Collect the lines of the entries where "jnvLoad" shows up.

### Stored items
[Start of Attachment]
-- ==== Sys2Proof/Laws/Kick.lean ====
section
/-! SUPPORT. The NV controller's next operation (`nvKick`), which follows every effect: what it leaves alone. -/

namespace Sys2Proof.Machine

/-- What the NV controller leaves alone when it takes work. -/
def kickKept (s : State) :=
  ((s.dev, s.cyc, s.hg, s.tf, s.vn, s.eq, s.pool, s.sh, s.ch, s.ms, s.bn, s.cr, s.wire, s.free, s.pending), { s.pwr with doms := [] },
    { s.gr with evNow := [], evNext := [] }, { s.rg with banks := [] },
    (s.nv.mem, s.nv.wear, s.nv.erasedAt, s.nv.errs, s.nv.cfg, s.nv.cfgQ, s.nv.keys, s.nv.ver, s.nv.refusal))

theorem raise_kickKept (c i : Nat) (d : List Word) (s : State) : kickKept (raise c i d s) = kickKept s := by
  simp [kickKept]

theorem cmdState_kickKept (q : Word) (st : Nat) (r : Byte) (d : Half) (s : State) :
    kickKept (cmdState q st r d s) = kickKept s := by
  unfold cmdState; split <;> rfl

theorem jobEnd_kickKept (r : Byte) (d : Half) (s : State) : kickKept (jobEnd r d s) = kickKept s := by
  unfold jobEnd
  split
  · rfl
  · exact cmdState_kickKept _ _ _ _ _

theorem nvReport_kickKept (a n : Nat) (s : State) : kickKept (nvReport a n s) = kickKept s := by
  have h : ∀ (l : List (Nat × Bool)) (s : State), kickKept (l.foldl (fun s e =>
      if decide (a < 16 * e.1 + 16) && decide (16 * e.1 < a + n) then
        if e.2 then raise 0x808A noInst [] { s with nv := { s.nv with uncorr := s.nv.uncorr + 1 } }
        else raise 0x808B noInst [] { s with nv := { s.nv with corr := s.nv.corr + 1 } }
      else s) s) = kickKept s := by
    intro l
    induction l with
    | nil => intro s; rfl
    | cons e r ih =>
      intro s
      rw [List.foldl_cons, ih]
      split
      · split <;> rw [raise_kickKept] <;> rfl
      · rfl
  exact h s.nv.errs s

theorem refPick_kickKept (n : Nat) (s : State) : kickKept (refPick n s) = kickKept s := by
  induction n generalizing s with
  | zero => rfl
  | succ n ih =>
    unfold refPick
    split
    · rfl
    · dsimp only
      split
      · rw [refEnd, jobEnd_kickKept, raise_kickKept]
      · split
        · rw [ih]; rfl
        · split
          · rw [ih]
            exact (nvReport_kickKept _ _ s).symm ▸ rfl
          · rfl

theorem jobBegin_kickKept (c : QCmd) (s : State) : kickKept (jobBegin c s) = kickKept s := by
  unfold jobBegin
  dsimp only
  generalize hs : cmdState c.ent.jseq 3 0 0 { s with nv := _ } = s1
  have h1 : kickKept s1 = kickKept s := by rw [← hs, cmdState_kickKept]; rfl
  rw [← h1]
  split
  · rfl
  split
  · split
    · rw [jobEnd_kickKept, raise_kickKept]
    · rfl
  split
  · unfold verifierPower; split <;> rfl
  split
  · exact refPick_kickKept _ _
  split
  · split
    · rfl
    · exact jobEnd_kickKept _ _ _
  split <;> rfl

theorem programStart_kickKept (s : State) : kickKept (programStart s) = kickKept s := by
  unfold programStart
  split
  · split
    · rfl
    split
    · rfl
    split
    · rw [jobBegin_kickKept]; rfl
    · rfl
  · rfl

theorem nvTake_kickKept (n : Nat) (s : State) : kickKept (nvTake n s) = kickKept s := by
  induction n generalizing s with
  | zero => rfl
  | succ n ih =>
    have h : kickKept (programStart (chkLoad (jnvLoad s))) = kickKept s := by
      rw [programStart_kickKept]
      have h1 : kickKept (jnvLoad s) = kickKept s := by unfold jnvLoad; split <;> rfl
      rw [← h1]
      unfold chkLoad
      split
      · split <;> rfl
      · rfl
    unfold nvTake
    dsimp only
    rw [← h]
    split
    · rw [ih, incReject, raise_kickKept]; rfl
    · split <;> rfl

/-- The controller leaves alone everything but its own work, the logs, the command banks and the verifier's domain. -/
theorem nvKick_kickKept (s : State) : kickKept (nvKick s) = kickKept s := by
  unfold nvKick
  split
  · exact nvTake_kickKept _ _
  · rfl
[End of Attachment]
[Start of Attachment]
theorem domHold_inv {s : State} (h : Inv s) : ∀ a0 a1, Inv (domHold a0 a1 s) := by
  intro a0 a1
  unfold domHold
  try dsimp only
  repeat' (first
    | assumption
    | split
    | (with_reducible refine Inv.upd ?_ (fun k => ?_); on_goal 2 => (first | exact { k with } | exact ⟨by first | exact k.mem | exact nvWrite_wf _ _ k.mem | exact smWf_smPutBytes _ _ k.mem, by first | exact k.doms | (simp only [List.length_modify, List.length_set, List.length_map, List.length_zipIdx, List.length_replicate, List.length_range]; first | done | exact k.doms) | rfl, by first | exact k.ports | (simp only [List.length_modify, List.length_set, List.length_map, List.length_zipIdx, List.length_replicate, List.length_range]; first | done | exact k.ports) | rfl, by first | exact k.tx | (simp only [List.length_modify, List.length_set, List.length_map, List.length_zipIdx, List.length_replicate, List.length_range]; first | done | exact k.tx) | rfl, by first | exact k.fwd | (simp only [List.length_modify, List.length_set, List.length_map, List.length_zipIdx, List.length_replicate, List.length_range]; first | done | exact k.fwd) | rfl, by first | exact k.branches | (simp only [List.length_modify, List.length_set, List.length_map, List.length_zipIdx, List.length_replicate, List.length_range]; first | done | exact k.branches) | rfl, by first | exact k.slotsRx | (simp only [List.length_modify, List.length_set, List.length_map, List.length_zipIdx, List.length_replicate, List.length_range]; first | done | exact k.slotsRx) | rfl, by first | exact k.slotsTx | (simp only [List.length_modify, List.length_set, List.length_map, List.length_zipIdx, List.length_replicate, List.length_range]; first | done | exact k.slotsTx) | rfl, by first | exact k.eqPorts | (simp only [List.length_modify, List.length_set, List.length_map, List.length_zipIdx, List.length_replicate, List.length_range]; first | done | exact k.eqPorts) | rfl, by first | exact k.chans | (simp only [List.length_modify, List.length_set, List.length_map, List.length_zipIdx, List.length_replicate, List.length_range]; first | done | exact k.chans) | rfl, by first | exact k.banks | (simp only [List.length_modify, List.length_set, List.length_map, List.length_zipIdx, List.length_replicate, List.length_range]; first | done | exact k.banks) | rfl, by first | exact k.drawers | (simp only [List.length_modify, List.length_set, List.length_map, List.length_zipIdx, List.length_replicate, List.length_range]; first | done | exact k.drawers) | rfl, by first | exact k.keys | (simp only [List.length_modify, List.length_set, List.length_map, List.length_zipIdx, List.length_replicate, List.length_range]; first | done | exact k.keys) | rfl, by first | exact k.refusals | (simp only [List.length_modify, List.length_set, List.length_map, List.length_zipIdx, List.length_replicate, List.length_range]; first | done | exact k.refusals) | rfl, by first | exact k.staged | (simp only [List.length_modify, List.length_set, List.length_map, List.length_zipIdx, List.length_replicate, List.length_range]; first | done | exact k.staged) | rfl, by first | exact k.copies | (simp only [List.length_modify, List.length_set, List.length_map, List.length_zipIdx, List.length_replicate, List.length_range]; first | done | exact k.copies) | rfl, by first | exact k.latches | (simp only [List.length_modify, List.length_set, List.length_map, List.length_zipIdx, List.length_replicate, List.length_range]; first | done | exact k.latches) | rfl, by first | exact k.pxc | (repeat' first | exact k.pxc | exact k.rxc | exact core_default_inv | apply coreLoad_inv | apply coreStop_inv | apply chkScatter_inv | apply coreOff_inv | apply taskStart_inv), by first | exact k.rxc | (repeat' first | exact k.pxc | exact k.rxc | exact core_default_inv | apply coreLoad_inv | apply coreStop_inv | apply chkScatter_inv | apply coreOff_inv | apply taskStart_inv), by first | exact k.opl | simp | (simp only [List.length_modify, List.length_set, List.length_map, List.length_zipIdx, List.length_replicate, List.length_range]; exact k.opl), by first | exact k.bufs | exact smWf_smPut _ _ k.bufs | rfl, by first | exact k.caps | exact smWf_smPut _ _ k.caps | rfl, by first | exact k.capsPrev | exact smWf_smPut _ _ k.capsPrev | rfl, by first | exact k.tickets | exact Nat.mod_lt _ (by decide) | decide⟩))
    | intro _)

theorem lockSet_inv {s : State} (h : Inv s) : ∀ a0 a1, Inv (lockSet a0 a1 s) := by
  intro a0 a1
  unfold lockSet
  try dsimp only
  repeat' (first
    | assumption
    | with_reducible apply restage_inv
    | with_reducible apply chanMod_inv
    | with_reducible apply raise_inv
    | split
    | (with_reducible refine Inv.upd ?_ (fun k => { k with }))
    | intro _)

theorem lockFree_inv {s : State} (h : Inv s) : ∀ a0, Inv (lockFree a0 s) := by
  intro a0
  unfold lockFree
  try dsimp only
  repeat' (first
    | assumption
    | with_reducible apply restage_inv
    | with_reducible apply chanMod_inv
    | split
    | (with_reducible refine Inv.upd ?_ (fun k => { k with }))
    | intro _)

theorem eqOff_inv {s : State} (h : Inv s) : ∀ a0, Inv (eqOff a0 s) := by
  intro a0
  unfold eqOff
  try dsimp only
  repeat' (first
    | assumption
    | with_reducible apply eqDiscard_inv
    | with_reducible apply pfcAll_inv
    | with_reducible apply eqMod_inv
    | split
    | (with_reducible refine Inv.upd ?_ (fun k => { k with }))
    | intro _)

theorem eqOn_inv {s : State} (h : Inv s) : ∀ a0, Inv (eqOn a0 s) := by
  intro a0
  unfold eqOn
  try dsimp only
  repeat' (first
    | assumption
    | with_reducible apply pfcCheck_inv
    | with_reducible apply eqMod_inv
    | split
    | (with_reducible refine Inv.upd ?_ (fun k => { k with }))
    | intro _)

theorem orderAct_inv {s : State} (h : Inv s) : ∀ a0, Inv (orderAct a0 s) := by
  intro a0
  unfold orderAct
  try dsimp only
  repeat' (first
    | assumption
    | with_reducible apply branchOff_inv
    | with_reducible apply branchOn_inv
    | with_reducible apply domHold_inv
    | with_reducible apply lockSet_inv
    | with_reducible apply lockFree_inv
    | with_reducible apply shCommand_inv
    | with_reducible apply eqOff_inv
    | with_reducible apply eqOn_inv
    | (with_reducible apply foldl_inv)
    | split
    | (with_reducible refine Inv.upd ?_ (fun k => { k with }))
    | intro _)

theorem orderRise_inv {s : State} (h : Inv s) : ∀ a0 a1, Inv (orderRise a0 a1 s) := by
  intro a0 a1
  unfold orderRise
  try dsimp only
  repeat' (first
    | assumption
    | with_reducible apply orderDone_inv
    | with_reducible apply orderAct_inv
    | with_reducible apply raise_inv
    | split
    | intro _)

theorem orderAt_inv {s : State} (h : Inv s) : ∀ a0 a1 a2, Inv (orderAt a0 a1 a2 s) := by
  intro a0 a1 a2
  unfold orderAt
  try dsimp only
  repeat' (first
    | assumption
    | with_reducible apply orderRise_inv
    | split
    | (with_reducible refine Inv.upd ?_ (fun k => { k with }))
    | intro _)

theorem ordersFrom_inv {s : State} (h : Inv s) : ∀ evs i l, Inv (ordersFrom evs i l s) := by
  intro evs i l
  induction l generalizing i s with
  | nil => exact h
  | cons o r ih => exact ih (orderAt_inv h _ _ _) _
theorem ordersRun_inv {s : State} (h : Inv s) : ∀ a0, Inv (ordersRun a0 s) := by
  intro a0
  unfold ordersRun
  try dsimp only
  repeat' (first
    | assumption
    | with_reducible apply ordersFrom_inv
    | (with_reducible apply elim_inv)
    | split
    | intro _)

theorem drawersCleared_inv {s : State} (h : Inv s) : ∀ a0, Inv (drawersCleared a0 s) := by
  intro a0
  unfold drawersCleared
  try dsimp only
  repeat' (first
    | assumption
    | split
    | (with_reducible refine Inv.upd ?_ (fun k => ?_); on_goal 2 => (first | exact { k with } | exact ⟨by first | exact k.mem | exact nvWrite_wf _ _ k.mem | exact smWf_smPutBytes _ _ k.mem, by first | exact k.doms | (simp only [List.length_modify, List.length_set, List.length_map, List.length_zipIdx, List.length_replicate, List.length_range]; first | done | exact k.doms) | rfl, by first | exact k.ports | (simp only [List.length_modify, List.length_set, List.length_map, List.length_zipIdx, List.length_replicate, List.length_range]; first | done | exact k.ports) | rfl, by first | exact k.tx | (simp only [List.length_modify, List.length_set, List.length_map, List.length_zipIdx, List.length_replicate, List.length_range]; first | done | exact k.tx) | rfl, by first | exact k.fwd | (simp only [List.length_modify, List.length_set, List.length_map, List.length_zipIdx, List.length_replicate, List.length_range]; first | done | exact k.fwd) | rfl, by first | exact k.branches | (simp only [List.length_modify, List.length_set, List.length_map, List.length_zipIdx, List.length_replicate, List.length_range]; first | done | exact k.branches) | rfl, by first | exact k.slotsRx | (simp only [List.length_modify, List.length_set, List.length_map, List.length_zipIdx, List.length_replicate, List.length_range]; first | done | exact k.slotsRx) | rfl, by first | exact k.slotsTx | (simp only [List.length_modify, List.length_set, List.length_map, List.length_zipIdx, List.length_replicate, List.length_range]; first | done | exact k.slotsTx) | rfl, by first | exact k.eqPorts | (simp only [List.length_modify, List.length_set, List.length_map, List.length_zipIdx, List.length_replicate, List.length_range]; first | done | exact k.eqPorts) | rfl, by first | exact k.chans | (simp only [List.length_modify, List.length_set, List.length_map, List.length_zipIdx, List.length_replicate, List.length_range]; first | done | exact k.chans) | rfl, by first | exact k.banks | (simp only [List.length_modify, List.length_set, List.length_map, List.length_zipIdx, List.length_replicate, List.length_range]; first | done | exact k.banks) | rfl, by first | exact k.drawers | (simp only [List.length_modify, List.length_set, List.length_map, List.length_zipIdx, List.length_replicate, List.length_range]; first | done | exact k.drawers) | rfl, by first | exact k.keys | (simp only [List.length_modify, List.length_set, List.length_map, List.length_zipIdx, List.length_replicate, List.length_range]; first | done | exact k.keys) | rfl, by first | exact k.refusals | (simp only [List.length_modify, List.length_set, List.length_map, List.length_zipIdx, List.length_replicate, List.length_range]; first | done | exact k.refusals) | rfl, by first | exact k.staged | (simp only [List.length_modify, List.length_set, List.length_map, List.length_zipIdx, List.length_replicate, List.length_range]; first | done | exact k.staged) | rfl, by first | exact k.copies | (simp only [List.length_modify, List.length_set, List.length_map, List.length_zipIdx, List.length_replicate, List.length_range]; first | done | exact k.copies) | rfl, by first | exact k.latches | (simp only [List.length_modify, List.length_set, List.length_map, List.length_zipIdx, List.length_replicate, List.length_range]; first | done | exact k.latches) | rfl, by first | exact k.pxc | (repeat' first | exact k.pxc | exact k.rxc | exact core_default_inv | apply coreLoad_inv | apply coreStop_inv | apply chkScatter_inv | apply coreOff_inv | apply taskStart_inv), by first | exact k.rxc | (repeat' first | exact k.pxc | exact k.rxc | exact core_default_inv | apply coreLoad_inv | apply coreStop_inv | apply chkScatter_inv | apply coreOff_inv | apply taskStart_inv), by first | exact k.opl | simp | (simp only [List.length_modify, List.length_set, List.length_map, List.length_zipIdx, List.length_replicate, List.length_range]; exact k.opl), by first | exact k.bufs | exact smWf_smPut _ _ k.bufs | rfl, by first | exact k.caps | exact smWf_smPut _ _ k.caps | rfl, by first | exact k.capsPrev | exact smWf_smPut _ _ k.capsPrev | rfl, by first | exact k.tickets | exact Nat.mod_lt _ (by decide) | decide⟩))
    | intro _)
[End of Attachment]
### Worked solution
    have h : kickKept (programStart (chkLoad (jnvLoad s))) = kickKept s := by
      have h1 : kickKept (jnvLoad s) = kickKept s := by unfold jnvLoad; split <;> rfl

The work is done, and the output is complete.